- Добро, что живы остались, - заметил ратный. - А мы вот с царём да с Шереметевым боярином и тысячи Отламывали, а уж который жив оставался, кого в поле да в болоте бросали, которых в баталиях теряли, про то и не пытали.
В это время впереди показался маленький, едва заметный от земли человечек, который нёс что-то за плечами. По мере приближения этого человека к артели можно было распознать, что то шёл мальчик с кузовом на спине.
- Мотя! Это Мотька идёт! - закричал мальчик с лопухом на голове…
- А точно он, пострелёнок, - подтверждал и шадроватый мужик, приглядываясь к тому, что шло им навстречу. - Куда это он, псёнок, путь держит?
- К нам.
- А что у ево, у псёнка, за плечами.
- Кошель на грибы.
Мальчик в лопухе не выдержал и побежал навстречу мальчику с кузовом. - "Мотя! Мотька! Мотяшка!" - "А! Симушка! А батька где?"

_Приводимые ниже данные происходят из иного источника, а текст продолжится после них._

-- ==== Sys2Proof/Certificates/Slice0/Obligations.lean ====
section
/-! DEFINITION. The statements for the provers. -/

open Sys2Proof Sys2Proof.Machine

/-- The queue of waiting commands: a step runs the command at the front on the state with the queue's rest, and idles on an empty queue (the
model's own queue, log entry 1); a command that needs the device changes nothing while it has no power, is held in reset or is in NIGHT.
Model's choices: log entries 1 and 2. -/
def Obligations.StepRunsTheFrontCommand : Prop :=
  (∀ (c : Instr) (s : State) (rest : List Instr), step { s with pending := c :: rest } = exec c { s with pending := rest }) ∧
  (∀ s : State, s.pending = [] → step s = .next s) ∧
  (∀ s : State, deviceOff s = true → (∀ link off size v, Gives (.bar0RegisterWrite link off size v) s s) ∧
    (∀ link off, Gives (.loRegisterRead link off) s s) ∧ (∀ c, Gives (.splTrigger c) s s) ∧ Gives .glbClrErr s s ∧ Gives .scrubNow s s ∧
    (∀ ms bad, Gives (.ballastRestore ms bad) s s) ∧ ∀ src, Gives (.sourceSignalPresent src) s s)

/-- Right after reset (R8, R383): every register field reads its reset value, the queue and the outputs are empty, the register store and the
Basket's pages are in canonical form, no extent, context or Envelope line exists, no Spool channel works, and the interrupt aggregation is up to date.
Model's choices: log entries 3, 4 and 32. -/
def Obligations.ResetLeavesResetValues : Prop :=
  (∀ f : Fld, State.reset.rd f = f.rst) ∧ State.reset.pending = [] ∧ State.reset.out = [] ∧ SMap.wf 0 State.reset.regs = true ∧
  SMap.wf 0 State.reset.bsk.pages = true ∧ State.reset.bsk.extents = [] ∧ State.reset.ce.ctxs = [] ∧ State.reset.env.lines = [] ∧
  (∀ c ∈ State.reset.spl.ch, c = SplCh.idle) ∧ Settled State.reset

/-- The interrupt aggregation is always up to date (R383, R384): every step that answers a next state from a settled state answers a settled state, in
which every link's levels are those its sources drive and no vector is pending whose level is 0. -/
def Obligations.EveryStepKeepsTheAggregationSettled : Prop :=
  ∀ s t : State, Settled s → step s = .next t → Settled t

/-- The Tether's sources (R29 to R31, R33, Table 2.2). A source that is in effect and presents its signal in FREE_RUN, or in ACQUIRING
while none is measured, and the retry timer with such a source, start its measurement: ACQUIRING; in HOLDOVER the retry measures the source and the
state stays. Otherwise a signal is only noted. ACQUIRE discards the measurements: HOLDOVER if LOCKED, else ACQUIRING. A PTP sync of the source measured or in use writes TET_OFFSET as two's
complement, saturated at 2^31 − 1, and counts the run of offsets within 200 ns; the better rank of an announce is kept; a PPS edge takes the armed
TAI seconds, or counts one second on. Model's choices: log entry 30. -/
def Obligations.TetherMeasuresItsSources : Prop :=
  (∀ s src, Alive s → s.rd R.TET_STATUS_STATE = 0 ∨ (s.rd R.TET_STATUS_STATE = 1 ∧ s.tet.measuring = none) → src ∈ tetSources s →
    Gives (.sourceSignalPresent src) s
      (State.wr { s with tet.signals := insNat src s.tet.signals, tet.measuring := some src } R.TET_STATUS_STATE 1)) ∧
  (∀ s src, Alive s → (s.rd R.TET_STATUS_STATE ≠ 0 ∧ (s.rd R.TET_STATUS_STATE ≠ 1 ∨ s.tet.measuring ≠ none)) ∨ src ∉ tetSources s →
    Gives (.sourceSignalPresent src) s { s with tet.signals := insNat src s.tet.signals }) ∧
  (∀ s src, Alive s → s.rd R.TET_STATUS_STATE = 0 ∨ (s.rd R.TET_STATUS_STATE = 1 ∧ s.tet.measuring = none) → tetPresent s 3 = some src →
    Gives .sourceRetry s (State.wr { s with tet.measuring := some src } R.TET_STATUS_STATE 1)) ∧
  (∀ s src, Alive s → s.rd R.TET_STATUS_STATE = 3 → tetPresent s 3 = some src →
    Gives .sourceRetry s { s with tet.measuring := some src }) ∧
  (∀ s, Alive s → s.rd R.TET_STATUS_STATE = 2 →
    Gives .acquire s ((State.wr { s with
      tet.measuring := tetPresent s 3, tet.awaiting := none, tet.syncRun := 0, tet.stepWaited := false,
      tet.forceStep := false, tet.frozen := true } R.TET_STATUS_STATE 3).raise R.TET_INT_STATUS_HOLDOVER)) ∧
  (∀ s, Alive s → s.rd R.TET_STATUS_STATE ≠ 2 →
    Gives .acquire s (State.wr { s with
      tet.measuring := tetPresent s 3, tet.awaiting := none, tet.syncRun := 0, tet.stepWaited := false,
      tet.forceStep := false } R.TET_STATUS_STATE 1)) ∧
  (∀ s (o : Int), Alive s → s.tet.measuring = some 0 ∨ s.rd R.TET_STATUS_SRC_ACT = 0 →
    Runs (.ptpSync o) s fun t =>
      t.tet = { s.tet with syncRun := if o.natAbs ≤ 200 then s.tet.syncRun + 1 else 0 } ∧
      t.rd R.TET_OFFSET_OFFSET_NS = (max (-2147483647) (min 2147483647 o) % 4294967296).toNat ∧
      RegsBut [R.TET_OFFSET_OFFSET_NS] s t ∧ SameStores s t ∧ SameWork s t) ∧
  (∀ s rank utc leap, Alive s → s.tet.ptpRank = 0 ∨ rank ≤ s.tet.ptpRank →
    Gives (.ptpAnnounce rank ⟨utc, leap⟩) s { s with
      tet.ptpRank := rank, tet.ptpUtc := utc,
      tet.leapAt := if leap then some (((s.tet.epoch / 15625 - utc) / 86400 + 1) * 86400 + utc) else none }) ∧
  (∀ s rank utc leap, Alive s → 0 < s.tet.ptpRank → s.tet.ptpRank < rank → Gives (.ptpAnnounce rank ⟨utc, leap⟩) s s) ∧
  (∀ s sec, Alive s → s.tet.tod = some sec → s.tet.measuring ≠ some 1 → s.rd R.TET_STATUS_SRC_ACT ≠ 1 →
    Gives .ppsEdge s { s with tet.ppsSeconds := sec, tet.tod := none }) ∧
  (∀ s, Alive s → s.tet.tod = none → s.tet.ppsSeconds ≠ 0 → s.tet.measuring ≠ some 1 → s.rd R.TET_STATUS_SRC_ACT ≠ 1 →
    Gives .ppsEdge s { s with tet.ppsSeconds := s.tet.ppsSeconds + 1 }) ∧
  (∀ s sec, Alive s → s.tet.tod = some sec → sec ≠ 0 → s.tet.measuring = some 1 ∨ s.rd R.TET_STATUS_SRC_ACT = 1 →
    Gives .ppsEdge s (tetOffset ((sec : Int) * 1000000000 - (s.tet.epoch : Int) * 64000)
      { s with tet.ppsSeconds := sec, tet.tod := none }))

Мальчики остановились друг против друга расставив руки. Мотька положил на землю кузов, в котором что-то ворочалось и сопело, силясь просунуть мордочку между скважин плетешка.
- Что это там у тебя? - с удивлением спрашивает Симка.
- Мишутка махонький... С дедом пымали его... Несу в город за хлеб показывать, - скороговоркой отвечает Мотька... - У нас есть нечего, всё вышло: и мякина, и ухвостья, так иду с Мишуткой хлебца добывать.
Мотька, поставив кузов на землю, развязал мочалко, прикреплявшее плетёную крышку к кузову, и оттуда высунулась косматая лапка, а потом и острая мордочка маленького медвежонка. Мишутка усиленно моргал своими невинными, детски-доверчивыми, как у ребёнка, глазками, карабкаясь из кузова и опрокидывая его.
- Ах какой махонькой! - с восторгом суетился около него Симка.
- Ай да зверина! Ха-ха-ха! Вот карапузика!
- Фу ты, ну ты, боярченок какой!
- Уж и точно боярченок...
- Не черноризец младёшенек, - заметил ратный, подходя к медвежонку, - а вырастет в игумна, давить нашего брата станет.
Артель обступила медвежонка и забавлялась им. А зверёныш, глупый ещё по-звериному, доверчивый к человеку, облапил Симку, и ну с ним бороться. Симка сразу, с человеческим лукавством, подставил доверчивому зверёнышу подножку, и зверёныш растянулся при общем хохоте артели.
- Ай да Симка! Зверя сломал...
- Глуп зверь, честен на чистоту, а Симка-то уж с хитрецой парень.
Медвежонок снова лез на Симку, ожидая честного боя; но Симка опять слукавил по-человечески, увильнул, и Мишутка с своей звериной честностью опять не потрафил.
- Что, Мотюшка, дома у нас? - ласково спрашивал шадроватый мужик, гладя белокурую голову Мотьки.
- Хлебушка нету, - отвечал мальчик.
- А мякина?
- Вышла, и ухвостье вышло... Мамка с голоду пухнет.
- Ахти-хти, горе какое... А отец екимон?
- Лих, у-у как лих! Телку взял на монастырь залетошню соль.
Едкая горечь и какая-то робкая, покорная безнадёжность отразились на лице мужика при последних словах мальчика.
- А этого где добыл? - спросил он, указывая на медвежонка.
- С дедом в лесу пымали, у бортей, - радостно отвечал мальчик.
- А медведица?
- Мы не видели её, и она нас не видела... Мы как взяли его, так бегом домой!..
- То-то счастлив ваш Бог... А куда ты его несёшь?
- В город, батя, хлеба мамке да деду добыть...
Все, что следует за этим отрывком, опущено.